Геродот и море

Сергей Эдуардович Цветков
Предшественники Геродота всё ещё излагали историю в виде эпических поэм. Немногочисленные прозаические хроники первых логографов представляли собой скучный пересказ мифов, относящихся к генеалогии богов и героев, которые, по преданию, дали жизнь тому или иному полису.

Несомненно, что Геродот не сразу пришёл к той прозаической форме, которая стала фундаментом всей исторической (и, отчасти, литературно-художественной) прозы. Поначалу он должен был потерпеть неудачу в стихосложении. Иначе говоря, осознать свою поэтическую немощь и отказаться от дальнейших опытов в этой области литературного творчества (хотя, по наблюдению Э. Нордена (Die antike Kunstprosa vom VI. Jahrhundert v. Chr. bis in die Zeit der Renaissance, 1898. С. 45), «ни один из позднейших прозаиков не начинал и не кончал предложений гекзаметрами так часто, как Геродот»).

Мы не знаем, какое поэтическое крушение вынудило Геродота осознать себя как не-поэта. Быть может, всё было так, как изложено на нижеследующих страницах.

I

Артемисия, дочь Лигдамида, правительница Галикарнаса, увела на помощь Великому царю пять кораблей. Обратно вернулось два — чёрная триера самой правительницы и одна из уцелевших пентеконтер, пятидесятивёсельных одноярусных судов, снаряжённых на деньги богатых горожан.

Дозорные на городских башнях, первыми узревшие возвращение эскадры, вначале не поверили своим глазам. Печальная весть быстро разнеслась по городу, словно несомая ветром с моря, который в этот жаркий день приятно овевал тела и лица. Горожане толпами повалили в порт.

Корабли приближались к причалу в полной тишине, нарушаемой лишь плеском весел и скрипом снастей. На их бортах и мачтах не было видимых следов повреждений, однако выглядели они как-то уныло.

Когда Артемисия ступила на берег, раздались приветственные звуки труб — и сразу потонули в поднявшемся человеческом гуле.

— Где остальные корабли, Артемисия? — слышались истошные женские голоса. — Где наши мужья, сыновья и братья?

Ни один мускул не дрогнул на лице правительницы. Она села в поданные носилки и удалилась, не опустив занавеси и не удостоив взглядом никого из подданных.

Только теперь толпа взвыла, словно осознав горечь утраты. Причитания и вопли огласили гавань, смешавшись с пронзительными криками встревоженных чаек.

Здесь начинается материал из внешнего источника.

-- ==== Sys2Proof/Config.lean ====
section
/-! DEFINITION. What one implementation of the block fixes (the parameter MAXBITS, R8) and the one free value the spec
leaves open (the word an unspecified read returns, R51 (c)). -/

namespace Sys2Proof

/-- The build-time parameter of the block: MAXBITS, the width of every operand register (R8). State holds it as a field
that no step changes, so that every claim is about every legal width (log 4). -/
structure Config where
  maxbits : Nat
deriving DecidableEq, Repr

/-- NW = MAXBITS/32, the number of 32-bit words of an operand register (R8). -/
def Config.nw (c : Config) : Nat := c.maxbits / 32

/-- NB = MAXBITS/8, the number of bytes of a buffer (R8). -/
def Config.nb (c : Config) : Nat := c.maxbits / 8

/-- The width R8 names as its reference value. DESIGN CHOICE (log 4): State.reset is a block of this width. -/
def Config.reference : Config := { maxbits := 2048 }

/-- The value of the n-th unspecified HostRead (R51 (c), U3: any value). Free: it has no body (log 6). -/
opaque Config.freeWord : Nat → Word

end Sys2Proof
end

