/-- R85: the identities between the Montgomery product and the plain one. -/
def Obligations.MontgomeryIdentities : Prop :=
  ∀ (maxbits a b n : Nat), n % 2 = 1 →
    montpro maxbits a b n * 2 ^ maxbits % n = a * b % n ∧
    montpro maxbits (montpro maxbits a b n) (2 ^ maxbits * 2 ^ maxbits % n) n = a * b % n ∧
    montpro maxbits (a * 2 ^ maxbits % n) (b * 2 ^ maxbits % n) n = a * b * 2 ^ maxbits % n ∧
    montpro maxbits (a * 2 ^ maxbits % n) 1 n = a % n

/-- R86: the reduction without division by n gives the Montgomery product whenever T = a * b < RM * n. -/
def Obligations.RedcGivesTheMontgomeryProduct : Prop :=
  ∀ (maxbits a b n np : Nat), n % 2 = 1 → np < 2 ^ maxbits → (n * np + 1) % 2 ^ maxbits = 0 →
    a * b < 2 ^ maxbits * n →
    let m := a * b % 2 ^ maxbits * np % 2 ^ maxbits
    let t := (a * b + m * n) / 2 ^ maxbits
    (a * b + m * n) % 2 ^ maxbits = 0 ∧ t < 2 * n ∧ montpro maxbits a b n = if n ≤ t then t - n else t

/-- R89: the square-and-multiply loop of R90 computes the power: 0 when n = 1, otherwise a^e mod n with a^0 = 1. -/
def Obligations.SquareAndMultiplyComputesThePower : Prop :=
  ∀ (a e n : Nat), 1 ≤ n → modPow a e n = if n = 1 then 0 else a ^ e % n

/-- R91, R92: MODEXP, with every corner case of R92 in the one formula. -/
def Obligations.ModexpResult : Prop :=
  decode 0x00000003#32 = .command .modexp ∧ ∀ (s : State),
    (s.N = 0 → exec .modexp s = .next { s with
      RC := .modulusRejected, drawn := [], rngReq := false
      STATUS := { s.STATUS with BUSY := false, DONE := true, ERR := true } }) ∧
    (s.N ≠ 0 → exec .modexp s = .next { s with
      R := if s.N = 1 then 0 else s.A ^ s.E % s.N
      RC := .ok, drawn := [], rngReq := false, STATUS := { s.STATUS with BUSY := false, DONE := true } })

/-- R94: with a matching key (n = p*q for distinct primes, e*d = 1 mod phi(n)) the MODEXP of the MODEXP gives the number
back, for every number below n. -/
def Obligations.ModexpDecryptsWhatItEncrypted : Prop :=
  ∀ (s t u : State) (p q d : Nat), p.Prime → q.Prime → p ≠ q → s.N = p * q →
    s.E * d % ((p - 1) * (q - 1)) = 1 % ((p - 1) * (q - 1)) → s.A < s.N →
    exec .modexp s = .next t → exec .modexp { t with A := t.R, E := d } = .next u → u.R = s.A

/-! ### Random numbers -/

/-- R78, R74, R73: RANDBITS. -/
def Obligations.RandbitsResult : Prop :=
  decode 0x00000007#32 = .command .randbits ∧ ∀ (s : State),
    (s.BITLEN.toNat = 0 ∨ s.cfg.maxbits < s.BITLEN.toNat → exec .randbits s = .next { s with
      RC := .badLength, drawn := [], rngReq := false
      STATUS := { s.STATUS with BUSY := false, DONE := true, ERR := true } }) ∧
    (0 < s.BITLEN.toNat → s.BITLEN.toNat ≤ s.cfg.maxbits → ∀ bytes : List Byte,
      (bytes.length = (s.BITLEN.toNat + 7) / 8 → s.drawn = bytes.map .ok → exec .randbits s = .next { s with
        R := drawnValue bytes
        RC := .ok, drawn := [], rngReq := false, STATUS := { s.STATUS with BUSY := false, DONE := true } }) ∧
      (bytes.length < (s.BITLEN.toNat + 7) / 8 → s.drawn = bytes.map .ok →
        exec .randbits s = .next { s with rngReq := true }) ∧
      (bytes.length < (s.BITLEN.toNat + 7) / 8 → s.drawn = bytes.map .ok ++ [.unavailable] →
        exec .randbits s = .next { s with
          RC := .secureRandomUnavailable, drawn := [], rngReq := false
          STATUS := { s.STATUS with BUSY := false, DONE := true, ERR := true } }))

Златовласая Дрио не голосила вместе с другими женщинами. Хвала всемогущим богам, ей некого оплакивать. Её муж, Ликс, стоял рядом с ней. Он был возбуждён, как и все, хотя тревога уже сошла с его широкого, бородатого лица — в спасшейся пентеконтере он узнал принадлежащий ему корабль. Выглядывая из-за широкого плеча мужа, Дрио крепко прижимала к груди туго спелёнутый комок — новорождённого сына Феодора. Другой её сын, малютка Геродот, сам жался к матери, цепляясь кулачками за складки платья. Он не понимал ничего из того, что происходило вокруг, но почему-то знал, что нужно запомнить этот гвалт, эту людскую толчею.

Команды вернувшихся кораблей разошлись по домам и тавернам. В тот день рассказам не было конца. С изумлением слушали горожане о сокрушительном разгроме флота Великого царя у Саламина и поспешном отступлении неисчислимого персидского войска из Греции. Напрасная гибель трёх великолепных кораблей (галикарнасская эскадра считалась лучшей во всём персидском флоте после сидонской) наполняла сердца стыдом и скорбью; тем большим успехом пользовались истории о бессмертной славе, которой покрыла себя правительница Галикарнаса. Никто не понуждал её — молодую вдову при малолетнем сыне — к выступлению в поход. Однако она отважно возглавила союзную флотилию из Карии[1] (прим. см. в конце текста). Великий царь ценил её мудрые советы и восторгался мужеством Артемисии. Наблюдая за тем, с какой отчаянной храбростью бросалась она при Саламине на эллинские корабли, царь воскликнул: «Воистину, мои мужчины сегодня стали женщинами, а женщины превратились в мужчин!»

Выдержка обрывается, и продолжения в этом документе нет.